The invention is illustrated below with the aid of examples, without being restricted thereto.
Examples
The polymerization was carried out in a high-pressure tube reactor having a length of 2200 m and a diameter of 76 mm. The reactor had 4 reaction zones and initiator was metered into the reactor at the beginning of each of these. The pressure at the reactor inlet was 2800 bar and the ethylene throughput was 116 t/h. The after-cooler had a length of 480 m and an internal diameter of 76 mm. A process control system from Hartmann and Braun was used. Propionaldehyde served as regulator.
The heat transfer coefficient was determined from the reaction parameters with the aid of the formula (I).
Figure 1 depicts the course of the MFR determined by means of the method of the invention and the MFR determined by conventional means at a change of product type. The determination by conventional means was carried out on the finished pellets in accordance with ISO 1133. The sawtooth curve results from the bleeding, viz. a regular opening of the pressure maintenance valve, which causes a sudden pressure drop and briefly allows the temperature to rise sharply. The use of suitable filters enables the curve to be smoothed. When the process is carried out without bleeding, this slight interference in the determination of the MFR does not occur. In any case, the interference is inconsequential since it occurs for a few seconds once per minute; the changes in the MFR to be observed occur over significantly longer periods of time. The sharp drops in the comparative curve determined by conventional means are attributable to brief interruptions in operation of the measuring instrument.

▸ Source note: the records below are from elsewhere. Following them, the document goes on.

/-- The table of R263 by the cell's opcode. -/
def wideKind (cell : Nat) : WideKind :=
  match cell with
  | 0 => .int [7, 3, 12, 13]
  | 1 => .int [7, 3, 12, 13]
  | 2 => .int [7, 4, 5]
  | 3 => .int [3, 0, 1]
  | 4 => .int [7, 4, 5]
  | 5 => .int [3, 0, 1]
  | 6 => .int [7, 3, 12, 13]
  | 7 => .int [7, 4, 5]
  | 8 => .int [3, 0, 1]
  | 9 => .int [7, 3, 12, 13]
  | 10 => .int [7, 4, 5]
  | 11 => .int [3, 0, 1]
  | 12 => .int [7, 4, 5]
  | 13 => .int [3, 0, 1]
  | 14 => .int [7, 4, 5]
  | 15 => .int [7, 3, 12, 13]
  | 16 => .int [7, 3, 12, 13]
  | 17 => .int [7, 3, 12, 13]
  | 18 => .int [7, 3, 12, 13]
  | 19 => .int [7, 3, 12, 13]
  | 20 => .int [7, 3, 12, 13]
  | 21 => .int [7, 3, 12, 13]
  | 22 => .int [7, 4, 5]
  | 23 => .int [7, 3, 12, 13]
  | 24 => .int [3, 0, 1]
  | 25 => .int [7, 4, 5]
  | 26 => .int [7, 3, 12, 13]
  | 27 => .int [7, 3, 12, 13]
  | 28 => .int [7, 3, 12, 13]
  | 29 => .int [7, 3, 12, 13]
  | 30 => .int [7, 3, 12, 13]
  | 31 => .int [7, 3]
  | 32 => .flt 8 true
  | 33 => .flt 8 true
  | 34 => .flt 8 true
  | 35 => .flt 8 true
  | 38 => .flt 8 true
  | 39 => .flt 8 true
  | 40 => .flt 8 true
  | 41 => .flt 8 true
  | 42 => .flt 8 true
  | 48 => .flt 9 true
  | 49 => .flt 9 true
  | 50 => .flt 9 true
  | 51 => .flt 9 true
  | 56 => .flt 10 true
  | 57 => .flt 10 true
  | 58 => .flt 10 true
  | 59 => .flt 10 true
  | 69 => .flt 8 false
  | 70 => .flt 9 true
  | 71 => .flt 10 true
  | 74 => .flt 8 false
  | 75 => .flt 8 false
  | _ => .no

/-- The cells that do not use B (R264, R269, R276). -/
def oneSource (cell : Nat) : Bool :=
  [14, 15, 19, 27, 28, 29, 30, 38, 39, 40, 41, 42, 69, 74, 75].contains cell

/-- The field classes of a WIDE word: those of its cell, widened for 64-bit types (R262, R263). -/
def wideFields (o : LX) : List (Cls × BitVec 7) :=
  let big := w64 o.x.ty
  let src := clsIf big .w .vg
  [(if o.x.sub == 31 then .cmpI else clsIf big .v2 .v, o.w.d), (src, o.w.a),
   (if oneSource o.x.sub.toNat then .z else src, o.w.b), (.z, o.x.c)]

/-- The XA conditions of a WIDE word (R263, R267). -/
def wideOk (o : LX) : Bool :=
  o.x.slot == 0 && o.x.imm == 0 &&
  match wideKind o.x.sub.toNat with
  | .int ts => o.x.rnd == 0 && o.x.sat == 0 && ts.contains o.x.ty.toNat &&
      (o.x.sub != 31 || (o.w.d.toNat / 64 == 1) == (o.x.ty == 3))
  | .flt ty sat => o.x.ty.toNat == ty && o.x.rnd != 3 && (sat || o.x.sat == 0) && (o.x.rnd != 0 || o.x.sat != 0)
  | .no => false
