/-- The words of an instruction, from the same tables; a step of a unit has none. -/
def encode : Instr → List Word
  | .iadd o => [encLR 0 o]
  | .isub o => [encLR 1 o]
  | .iaddSatI32 o => [encLR 2 o]
  | .iaddSatN32 o => [encLR 3 o]
  | .isubSatI32 o => [encLR 4 o]
  | .isubSatN32 o => [encLR 5 o]
  | .imul o => [encLR 6 o]
  | .imulhI32 o => [encLR 7 o]
  | .imulhN32 o => [encLR 8 o]
  | .imac o => [encLR 9 o]
  | .iminI32 o => [encLR 10 o]
  | .iminN32 o => [encLR 11 o]
  | .imaxI32 o => [encLR 12 o]
  | .imaxN32 o => [encLR 13 o]
  | .iabs o => [encLR 14 o]
  | .ineg o => [encLR 15 o]
  | .and o => [encLR 16 o]
  | .or o => [encLR 17 o]
  | .xor o => [encLR 18 o]
  | .not o => [encLR 19 o]
  | .shl o => [encLR 20 o]
  | .shr o => [encLR 21 o]
  | .sar o => [encLR 22 o]
  | .rot o => [encLR 23 o]
  | .bfeN32 o => [encLR 24 o]
  | .bfeI32 o => [encLR 25 o]
  | .bfi o => [encLR 26 o]
  | .brev o => [encLR 27 o]
  | .clz o => [encLR 28 o]
  | .ffs o => [encLR 29 o]
  | .popc o => [encLR 30 o]
  | .icmp o => [encLR 31 o]
  | .fadd o => [encLR 32 o]
  | .fsub o => [encLR 33 o]
  | .fmul o => [encLR 34 o]
  | .fmac o => [encLR 35 o]
  | .fmin o => [encLR 36 o]
  | .fmax o => [encLR 37 o]
  | .frcp o => [encLR 38 o]
  | .frsq o => [encLR 39 o]
  | .fsqrt o => [encLR 40 o]
  | .fexp2 o => [encLR 41 o]
  | .flog2 o => [encLR 42 o]
  | .fcmp o => [encLR 43 o]
  | .fabs o => [encLR 44 o]
  | .fneg o => [encLR 45 o]
  | .fminNum o => [encLR 46 o]
  | .fmaxNum o => [encLR 47 o]
  | .faddBf16 o => [encLR 48 o]
  | .fsubBf16 o => [encLR 49 o]
  | .fmulBf16 o => [encLR 50 o]
  | .fmacBf16 o => [encLR 51 o]
  | .fminBf16 o => [encLR 52 o]
  | .fmaxBf16 o => [encLR 53 o]
  | .fabsBf16 o => [encLR 54 o]
  | .fnegBf16 o => [encLR 55 o]
  | .faddF16 o => [encLR 56 o]
  | .fsubF16 o => [encLR 57 o]
  | .fmulF16 o => [encLR 58 o]
  | .fmacF16 o => [encLR 59 o]
  | .fminF16 o => [encLR 60 o]
  | .fmaxF16 o => [encLR 61 o]
  | .fabsF16 o => [encLR 62 o]
  | .fnegF16 o => [encLR 63 o]
  | .cvtF32Fs o => encLX 64 o
  | .cvtFsF32 o => encLX 64 o
  | .cvtBf16Fs o => encLX 64 o
  | .cvtFsBf16 o => encLX 64 o
  | .cvtF16Fs o => encLX 64 o
  | .cvtFsF16 o => encLX 64 o
  | .cvtI32Fs o => encLX 64 o
  | .cvtFsI32 o => encLX 64 o
  | .cvtF32Bf16 o => encLX 64 o
  | .cvtBf16F32 o => encLX 64 o
  | .cvtF32F16 o => encLX 64 o
  | .cvtF16F32 o => encLX 64 o
  | .cvtF32I32 o => encLX 64 o
  | .cvtI32F32 o => encLX 64 o
  | .cvtF32N32 o => encLX 64 o
  | .cvtN32F32 o => encLX 64 o
  | .qsplit o => encLX 65 o
  | .vcomp o => [encLR 66 o]
  | .spc48 o => [encLR 67 o]
  | .bpick o => [encLR 68 o]
  | .frnd o => [encLR 69 o]
  | .packBf16 o => [encLR 70 o]
  | .packF16 o => [encLR 71 o]
  | .unpackBf16 o => [encLR 72 o]
  | .unpackF16 o => [encLR 73 o]
  | .i2fI32 o => [encLR 74 o]
  | .i2fN32 o => [encLR 75 o]
  | .f2iI32 o => [encLR 76 o]
  | .f2iN32 o => [encLR 77 o]
  | .vexpand o => [encLR 78 o]
  | .qxchH o => encLX 80 o
  | .qxchV o => encLX 80 o
  | .qxchD o => encLX 80 o
  | .qxchBc o => encLX 80 o
  | .shflAt o => encLX 81 o
  | .shflRot o => encLX 81 o
  | .shflSpan o => encLX 81 o
  | .shflFlip o => encLX 81 o
  | .vreduceAdd o => encLX 82 o
  | .vreduceMin o => encLX 82 o
  | .vreduceMax o => encLX 82 o
  | .vreduceAnd o => encLX 82 o
  | .vreduceOr o => encLX 82 o
  | .vreduceXor o => encLX 82 o
  | .vreduceFadd o => encLX 82 o
  | .vreduceFmin o => encLX 82 o
  | .vreduceFmax o => encLX 82 o
  | .vscanAdd o => encLX 83 o
  | .vscanMin o => encLX 83 o
  | .vscanMax o => encLX 83 o
  | .vscanAnd o => encLX 83 o
  | .vscanOr o => encLX 83 o
  | .vscanXor o => encLX 83 o
  | .vscanFadd o => encLX 83 o
  | .vscanFmin o => encLX 83 o
  | .vscanFmax o => encLX 83 o
  | .voteSome o => encLX 84 o
  | .voteEvery o => encLX 84 o
  | .voteSame o => encLX 84 o
  | .ballot o => [encLR 85 o]
  | .eqmask o => [encLR 86 o]
  | .sel o => encLX 87 o
  | .plop o => encLX 88 o
  | .mov o => [encLR 89 o]
  | .movi o => [encLI 90 o]
  | .pget o => [encLR 91 o]
  | .pset o => [encLR 92 o]
  | .ldN8Lane o => encLM 96 o
  | .ldI8Lane o => encLM 97 o
  | .ldN16Lane o => encLM 98 o
  | .ldI16Lane o => encLM 99 o
  | .ldN32Lane o => encLM 100 o
  | .ldN64Lane o => encLM 101 o
  | .ldN128Lane o => encLM 102 o
  | .stN8Lane o => encLM 103 o
  | .stN16Lane o => encLM 104 o
  | .stN32Lane o => encLM 105 o
  | .stN64Lane o => encLM 106 o
  | .stN128Lane o => encLM 107 o
  | .atomAddLane o => encLM 108 o
  | .atomFaddLane o => encLM 108 o
  | .atomMinLane o => encLM 108 o
  | .atomMaxLane o => encLM 108 o
  | .atomAndLane o => encLM 108 o
  | .atomOrLane o => encLM 108 o
  | .atomXorLane o => encLM 108 o
  | .atomXchgLane o => encLM 108 o
  | .atomCasLane o => encLM 108 o
  | .pref o => encLM 109 o
  | .wide o => encLX 112 o
  | .movw o => encLXI 113 o
  | .ffma o => encLX 114 o
  | .imad o => encLX 115 o
  | .isum3 o => encLX 116 o
  | .bitfn o => encLX 117 o
  | .winxN32 o => encLX 118 o
  | .winxI32 o => encLX 119 o
  | .idot4 o => encLX 120 o
  | .fdot2 o => encLX 121 o
  | .iclamp o => encLX 122 o
  | .fclamp o => encLX 123 o
  | .sad o => encLX 124 o
  | .fscale o => encLX 125 o
  | .imadw o => encLX 126 o
  | .uadd o => [encLR 128 o]
  | .usub o => [encLR 129 o]
  | .umul o => [encLR 130 o]
  | .umulhI64 o => [encLR 131 o]
  | .umulhN64 o => [encLR 132 o]
  | .umac o => [encLR 133 o]
  | .uminI64 o => [encLR 134 o]
  | .uminN64 o => [encLR 135 o]
  | .umaxI64 o => [encLR 136 o]
  | .umaxN64 o => [encLR 137 o]
  | .uand o => [encLR 138 o]
  | .uor o => [encLR 139 o]
  | .uxor o => [encLR 140 o]
  | .unot o => [encLR 141 o]
  | .ushl o => [encLR 142 o]
  | .ushr o => [encLR 143 o]
  | .usar o => [encLR 144 o]
  | .uext o => [encLR 145 o]
  | .uclz o => [encLR 146 o]
  | .uffs o => [encLR 147 o]
  | .upopc o => [encLR 148 o]
  | .ucmp o => [encLR 149 o]
  | .usel o => [encLR 150 o]
  | .uplop o => [encLR 151 o]
  | .umov o => [encLR 152 o]
  | .umovi o => [encUI 153 o]
  | .uaddi o => [encUI 154 o]
  | .ucat o => [encUI 155 o]
  | .udivN64 o => [encLR 156 o]
  | .uremN64 o => [encLR 157 o]
  | .ldN8Uniform o => encLM 160 o
  | .ldN16Uniform o => encLM 161 o
  | .ldN32Uniform o => encLM 162 o
  | .ldI32Uniform o => encLM 163 o
  | .ldN64Uniform o => encLM 164 o
  | .stN8Uniform o => encLM 165 o
  | .stN16Uniform o => encLM 166 o
  | .stN32Uniform o => encLM 167 o
  | .stN64Uniform o => encLM 168 o
  | .ldc o => encLM 169 o
  | .atomAddUniform o => encLM 170 o
  | .atomFaddUniform o => encLM 170 o
  | .atomMinUniform o => encLM 170 o
  | .atomMaxUniform o => encLM 170 o
  | .atomAndUniform o => encLM 170 o
  | .atomOrUniform o => encLM 170 o
  | .atomXorUniform o => encLM 170 o
  | .atomXchgUniform o => encLM 170 o
  | .atomCasUniform o => encLM 170 o
  | .waitcmp o => encLM 171 o
  | .fenceW o => [encLR 172 o]
  | .fenceL o => [encLR 173 o]
  | .fenceS o => [encLR 174 o]
  | .cinv o => [encLR 175 o]
  | .br o => [encUB 176 o]
  | .bra o => [encUB 177 o]
  | .brl o => encUL 178 o
  | .call o => [encUB 179 o]
  | .calll o => encUL 180 o
  | .callo o => [encLR 181 o]
  | .bri o => [encLR 182 o]
  | .calli o => [encLR 183 o]
  | .ret o => [encLR 184 o]
  | .regang o => [encLR 185 o]
  | .exit o => [encLR 186 o]
  | .hoist o => encLX 187 o
  | .hwait o => [encLR 188 o]
  | .evict o => [encLR 189 o]
  | .pin o => [encLR 190 o]
  | .unpin o => [encLR 191 o]
  | .hset o => encLX 192 o
  | .hget o => [encLR 193 o]
  | .mmLoadb o => encLX 194 o
  | .mmPass o => encLX 195 o
  | .mmSpass o => encLX 196 o
  | .mmStore o => encLX 197 o
  | .mmZero o => encLX 198 o
  | .twLoad o => encLX 208 o
  | .twStore o => encLX 209 o
  | .twMcast o => encLX 210 o
  | .twGather o => encLX 211 o
  | .twRed o => encLX 212 o
  | .twPermit o => [encUI 213 o]
  | .cbatch o => [encLR 214 o]
  | .cwait o => [encLR 215 o]
  | .barInit o => [encLR 216 o]
  | .barArrive o => [encLR 217 o]
  | .barWait o => [encLR 218 o]
  | .twait o => [encLR 219 o]
  | .tread o => [encLR 220 o]
  | .tapEnc o => encLX 224 o
  | .tapAdapt o => encLX 225 o
  | .tapNext o => [encLR 226 o]
  | .tapRead o => [encLR 227 o]
  | .tapResumeApply o => encLX 228 o
  | .tapResumeSkip o => encLX 228 o
  | .tapResumeRewritten o => encLX 228 o
  | .gqIns o => encLX 232 o
  | .gqPop o => encLX 233 o
  | .gqAdd o => encLX 234 o
  | .gqMax o => encLX 235 o
  | .gqDone o => encLX 236 o
  | .kvFork o => encLX 237 o
  | .kvApp o => encLX 238 o
  | .kvDrop o => encLX 239 o
  | .kvDropFrame o => encLX 239 o
  | .sread o => [encLR 240 o]
  | .swrite o => [encLR 241 o]
  | .trap o => [encUI 242 o]
  | .tret o => [encLR 243 o]
  | .elect o => [encLR 244 o]
  | .lsel o => [encLR 245 o]
  | .lwr o => [encLR 246 o]
  | .launchTrig o => [encLR 247 o]
  | .gridwait o => [encLR 248 o]
  | .nop o => [encLR 249 o]
  | .sleep o => [encLR 249 o]
  | .gqRead o => [encLR 249 o]
  | .gqResid o => [encLR 249 o]
  | .yield o => [encLR 249 o]
  | .bkpt o => [encLR 249 o]
  | .mark o => [encLR 249 o]
  | .time o => [encLR 249 o]
  | .dictionaryPair o => [encPair o]
  | .issueSelect => []
  | .fragmentPromotion _ => []
  | .fragmentRefill _ => []
  | .spillWaitExpiry _ => []
  | .yieldExpiry _ => []
  | .sleepExpiry _ => []
  | .wctWaitEnd _ => []
  | .detTurn _ => []
  | .detStall _ => []
  | .pageWalk _ => []
  | .faultqOverflowRewalk _ => []
  | .homeSliceWrite _ => []
  | .writeVisible _ => []
  | .homeSliceRead _ => []
  | .mxAliasWrite _ => []
  | .ownershipGrant _ => []
  | .stashWriteback _ _ => []
  | .leaseRecordDrop _ => []
  | .atomicPerform _ => []
  | .relAtomicRelease _ => []
  | .routerMerge _ _ => []
  | .mergeHoldExpiry _ => []
  | .atomicReturn _ => []
  | .monitorFallback _ => []
  | .hostWriteAck _ => []
  | .hostBar2Access _ _ _ _ => []
  | .engineSlotStart _ => []
  | .engineWalkStart _ _ => []
  | .permitEffect _ => []
  | .ringTileStart _ _ => []
  | .engineCommandComplete _ _ => []
  | .mcastCopyLand _ _ _ => []
  | .operandFetch _ => []
  | .matrixGrant _ => []
  | .arbiterPromotion _ _ => []
  | .bankLoad _ _ => []
  | .bankLoadComplete _ _ => []
  | .passComplete _ => []
  | .mmStoreComplete _ => []
  | .tapEncodeRow _ => []
  | .tapCommit _ _ => []
  | .tapAdaptRow _ => []
  | .hoistLoadComplete _ _ => []
  | .hoistLoadFault _ _ => []
  | .overlayFree _ _ => []
  | .codeAbsentService _ => []
  | .forcedEviction _ _ => []
  | .dictLoad _ _ => []
  | .groupClaim _ => []
  | .groupDrainComplete _ => []
  | .launchComplete _ => []
  | .gqUpdateApply _ _ => []
  | .faultDelivery _ => []
  | .delegatedFault _ => []
  | .imageSlotClaim _ => []
  | .groupHalt _ => []
  | .saveComplete _ => []
  | .resumePlace _ => []
  | .focusEnd _ => []
  | .uncorrectableWriteback _ => []
  | .errorRetry _ _ _ => []
  | .coreRetire _ => []
  | .sliceRetire _ => []
  | .deviceSpare _ => []
  | .droopStretch _ => []
  | .droopRelease _ => []
  | .powerLimitStretch _ => []
  | .firmwareVerify => []
  | .dieRestart _ => []
  | .taggedMessageArrive _ _ _ _ _ => []
  | .flitReplay _ _ => []
  | .frontEndFetch _ _ => []
  | .nopPacket _ _ => []
  | .launchPacket _ _ => []
  | .resumePacket _ _ => []
  | .ibPacket _ _ => []
  | .predPacket _ _ => []
  | .fencePacket _ _ => []
  | .signalPacket _ _ => []
  | .waitPacket _ _ => []
  | .armPacket _ _ => []
  | .cqDoorbell _ _ _ => []
  | .cqEnable _ _ _ => []
  | .cqRestart _ _ _ => []
  | .evqCtlWrite _ _ => []
  | .evqHeadWrite _ _ => []
  | .mxModeChange _ _ => []
  | .mxModeChangeDone _ => []
  | .l2WaysWrite _ _ => []
  | .l2LeaseWrite _ _ => []
  | .codeCantonWrite _ _ => []
  | .gqPoolOpen _ _ => []
  | .gqPoolClose _ _ => []
  | .traceEnable _ _ => []
  | .profClear _ => []
  | .profFreeze _ _ => []
  | .powerLimitWrite _ => []
  | .registerWrite _ _ _ _ => []
  | .hcCmdUnknown _ _ => []
  | .preempt _ => []
  | .retry _ => []
  | .terminate _ => []
  | .replay _ => []
  | .cancel _ => []
  | .invalidate _ => []
  | .invalidateComplete _ => []
  | .peerSet _ => []
  | .collSetup _ => []
  | .attest _ => []
  | .functionReset _ => []
  | .moduleLoad _ => []
  | .moduleBind _ => []
  | .moduleUnload _ => []
  | .moduleUnloadComplete _ => []
  | .keyEnroll _ => []
  | .fwLoad _ => []
  | .hostReadCompletion _ _ => []
  | .twRedContribution _ _ _ _ _ _ => []
  | .powerLimitRelease _ => []
  | .dieRepairReset _ => []
  | .spareDeviceCopy _ _ => []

It can clearly be seen that the MFR values determined by the method of the invention response significantly earlier to the changes in the composition in the reactor. The dead time can be significantly reduced by means of the method of the invention. Compared to the MFR determined by the method of the invention, the conventional determination of the MFR has a time delay of about 30 minutes.
In the example described, the method used reduces the production of out-of-specification material in three places:
1. To prevent out-of-specification product contaminating a batch, the product immediately after implementation of a product change is usually discarded. The novel method enables the product to be allocated to the in-specification batch until the MFR is actually outside the specification.
2. The method presented makes it possible to recognize whether the MFR approximates the desired value earlier than hitherto. Here too, earlier corrective interventions reduce the amount of out-of-specification product produced.
3. The method presented makes it possible to activate transfer to the new hopper for in-specification product earlier than hitherto, since the correct MFR is recognized earlier. It is merely necessary to wait for the (short and known) residence time of the product between after-cooler and pellet dryer. In this way, it is ensured that out-of-specification product which is still present in the lines and apparatuses downstream of the after-cooler does not contaminate the new batch of in-specification product.